Despite the power of Netdis as an effective network comparison method, like many other network comparison methods, it can become computationally expensive for large networks. In such situations the following variant of Netdis may be preferable (see [2]). This variant works by only querying a small subsample of the nodes in each network. An analogous Netdis statistic is then computed based on subgraph counts in the two-step ego networks of the sampled nodes.
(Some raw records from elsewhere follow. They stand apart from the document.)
namespace Sys2Proof.Machine

open Sys2Proof

/-- The histogram store changed. -/
def Device.modHist (d : Device) (f : Hist → Hist) : Device := { d with hist := f d.hist }

/-! Bins (R137, R138). -/

/-- Key of a bin. -/
def binKey (plane ch b : Nat) : Nat := (plane * 1024 + ch) * 4096 + b

/-- One count added; 0xFFFF stays (R140). -/
def incBin (bins : Sparse Nat) (k : Nat) : Sparse Nat :=
  let n := sget bins k
  if n = 0xFFFF then bins else sset bins k (n + 1)

/-- The bins of a range of keys as (offset, count). -/
def binsIn (bins : Sparse Nat) (base n : Nat) : List (Nat × Nat) :=
  (bins.filter (fun p => base ≤ p.1 && p.1 < base + n)).map (fun p => (p.1 - base, p.2))

/-- Bins without a range of keys: cleared. -/
def binsClear (bins : Sparse Nat) (base n : Nat) : Sparse Nat := bins.filter (fun p => p.1 < base || base + n ≤ p.1)

/-- `n` bins of 2 bytes from `base`. -/
def binBytes (bins : Sparse Nat) (base n : Nat) : Bytes :=
  .mk' (2 * n) (fields ((binsIn bins base n).map (fun p => (16 * p.1, p.2))))

/-- A whole plane cleared. -/
def clearPlane (bins : Sparse Nat) (plane : Nat) : Sparse Nat := binsClear bins (binKey plane 0 0) (1024 * 4096)

/-! Gate sets (Table 5-6). -/

/-- Gate set 0 (R145). -/
def gate0 : BitVec 16448 := .ofNat _ (fields [(16, 4), (8, 8), (0, 1)] + (2 ^ 16384 - 1) * 2 ^ 64)

def gtAge (g : BitVec 16448) : Nat := fld g 19 16
def gtMargin (g : BitVec 16448) : Nat := fld g 15 8
def gtTrack (g : BitVec 16448) : Bool := bit g 0
def gtStart (g : BitVec 16448) (n : Nat) : Nat := fld g (64 + 16 * n + 15) (64 + 16 * n)

/-- A gate set outside Table 5-6 (starts: a full-range bin, or 0xFFFF). -/
def gateBad (g : Nat) : Bool :=
  reservedSet g [(63, 20), (7, 1)] || outside (nfld g 19 16) 1 15 || 64 < nfld g 15 8 ||
    (List.range 1024).any (fun n => let s := nfld g (64 + 16 * n + 15) (64 + 16 * n); 4095 < s && s != 0xFFFF)

def Hist.gate (h : Hist) (i : Nat) : BitVec 16448 := (tableEntry gate0 h.gates i).getD gate0
def Hist.cfg (h : Hist) (i : Nat) : BitVec 64 := (tableEntry planecfg0 h.cfgs i).getD planecfg0

def pcFbin (c : BitVec 64) : Nat := fld c 1 0
def pcZbin (c : BitVec 64) : Nat := fld c 3 2
def pcPileup (c : BitVec 64) : Nat := fld c 14 8

/-- Gate length in full-range bins (R146). -/
def gateLen (c : BitVec 64) : Nat := 2048 / 2 ^ (pcFbin c - pcZbin c)

/-- A bin's width in 1/16 ps. -/
def binWidth16 (code : Nat) : Nat := 1000 * 2 ^ code

/-- The full-range bin of a range in cm: round trip 2 r / c (c = 299,792,458 m/s). -/
def binOfCm (cm fbin : Nat) : Nat := (2 * cm * 16 * 10 ^ 10) / (299792458 * binWidth16 fbin)

/-- The gate of a channel at a group start (R146): source and start. -/
def gateOf (h : Hist) (set : BitVec 16448) (cfg : BitVec 64) (layoutIdx stripe n : Nat) : Nat × Nat :=
  let l := gateLen cfg
  let top := 4096 - l
  let tracked := if gtTrack set then
      match mget (stripe * 256 + n % 256) h.track with
      | some t => if t.layout = layoutIdx then some t.cm else none
      | none => none
    else none
  match tracked with
  | some cm => (2, min top (binOfCm cm (pcFbin cfg) - l / 2))
  | none => if gtStart set n = 0xFFFF then (0, 0) else (1, min top (gtStart set n))

/-! Side records (Table 5-4). -/

/-- The record of a channel of the slot that has none of its own: it counts the slot's shots (R142). -/
def slotRecord (shots : Vector (Nat × Nat) 4) (ch : Nat) : SideRec :=
  let s := vget shots (ch / 256) (0, 0)
  { shotsA := s.1, shotsB := s.2 }

/-- SHOTS_A and SHOTS_B of a group's slots. -/
def Group.slotShots (g : Group) : Vector (Nat × Nat) 4 := g.slots.map (fun s => (s.firedA, s.fired - s.firedA))

/-- The record of a channel of a pair; one that is unused under the group's layout (R115) holds its slot's shots and is zero otherwise
(DESIGN CHOICE, log entry 187). -/
def Hist.sideOf (h : Hist) (pair : Bool) (ch : Nat) : SideRec :=
  match mget (pair.toNat * 1024 + ch) h.side, vget h.groups pair.toNat none with
  | some r, _ => r
  | none, some g => slotRecord g.slotShots ch
  | none, none => {}

/-- A record changed. -/
def Hist.modRec (h : Hist) (pair : Bool) (ch : Nat) (f : SideRec → SideRec) : Hist :=
  { h with side := mset (pair.toNat * 1024 + ch) (f (h.sideOf pair ch)) h.side }

/-- The channel record of Table 5-8. -/
def SideRec.exportBytes (r : SideRec) : Bytes :=
  .mk' 16 (fields [(96, r.guardA + r.guardB), (80, (r.shotsA + r.shotsB) % 2 ^ 16), (68, r.satHi), (56, r.satLo),
    (49, r.satZ.toNat), (48, r.satF.toNat), (0, r.status.toNat)])

/-- The side record an imported channel record stands for: its counters in one sub-histogram (R159, R184). -/
def SideRec.ofExport (v : Nat) : SideRec :=
  { guardA := nfld v 127 96, shotsA := nfld v 95 80, satHi := nfld v 79 68, satLo := nfld v 67 56, satZ := nbit v 49,
    satF := nbit v 48, status := .ofNat 32 v }

/-! Export units (R152-R156). -/

/-- Number of chunks of a unit (R156). -/
def ExportSet.chunks (e : ExportSet) : Nat := ceilDiv (e.chLast + 1 - e.chFirst) e.chunkCh

/-- First channel and number of channels of a chunk. -/
def ExportSet.span (e : ExportSet) (k : Nat) : Nat × Nat :=
  let first := e.chFirst + k * e.chunkCh
  (first, min e.chunkCh (e.chLast + 1 - first))

/-- The record of a channel of a unit. -/
def ExportUnit.recordOf (u : ExportUnit) (ch : Nat) : SideRec := (mget ch u.recs).getD (slotRecord u.shots ch)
From numerous simulation studies and experimentations, it has been shown that this statistic based on subsampling is almost as effective as Netdis provided that at least 5 percent of the nodes in each network are sampled, with the new statistic only really dropping off significantly when fewer than 1 percent of nodes are sampled. Remarkably, this procedure works well for inhomogeneous real-world networks, and not just for networks realised from classical homogeneous random graphs, in which case one would not be surprised that the procedure works.
Other network comparison methods
Finally, we note that Netdis is one of many network comparison methodologies present in the literature Other popular network comparison methodologies include GCD [3], GDDA [4], GHOST [5], MI-Graal [6] and NETAL [7].
[1] Ali W., Rito, T., Reinert, G., Sun, F. and Deane, C. M. Alignment-free protein
interaction network comparison. Bioinformatics 30 (2014), pp. i430–i437.
[2] Ali, W., Wegner, A. E., Gaunt, R. E., Deane, C. M. and Reinert, G. Comparison of
large networks with sub-sampling strategies. Submitted, 2015.
[3] Yaveroglu, O. N., Malod-Dognin, N., Davis, D., Levnajic, Z., Janjic, V., Karapandza,
R., Stojmirovic, A. and Prˇzulj, N. Revealing the hidden language of complex networks. Scientific Reports 4 Article number: 4547, (2014)
[4] Przulj, N. Biological network comparison using graphlet degree distribution. Bioinformatics 23 (2007), pp. e177–e183.
[5] Patro, R. and Kingsford, C. Global network alignment using multiscale spectral
signatures. Bioinformatics 28 (2012), pp. 3105–3114.
[6] Kuchaiev, O. and Przulj, N. Integrative network alignment reveals large regions of
global network similarity in yeast and human. Bioinformatics 27 (2011), pp. 1390–
1396.
[7] Neyshabur, B., Khadem, A., Hashemifar, S. and Arab, S. S. NETAL: a new graph-
based method for global alignment of protein–protein interaction networks. Bioinformatics 27 (2013), pp. 1654–1662.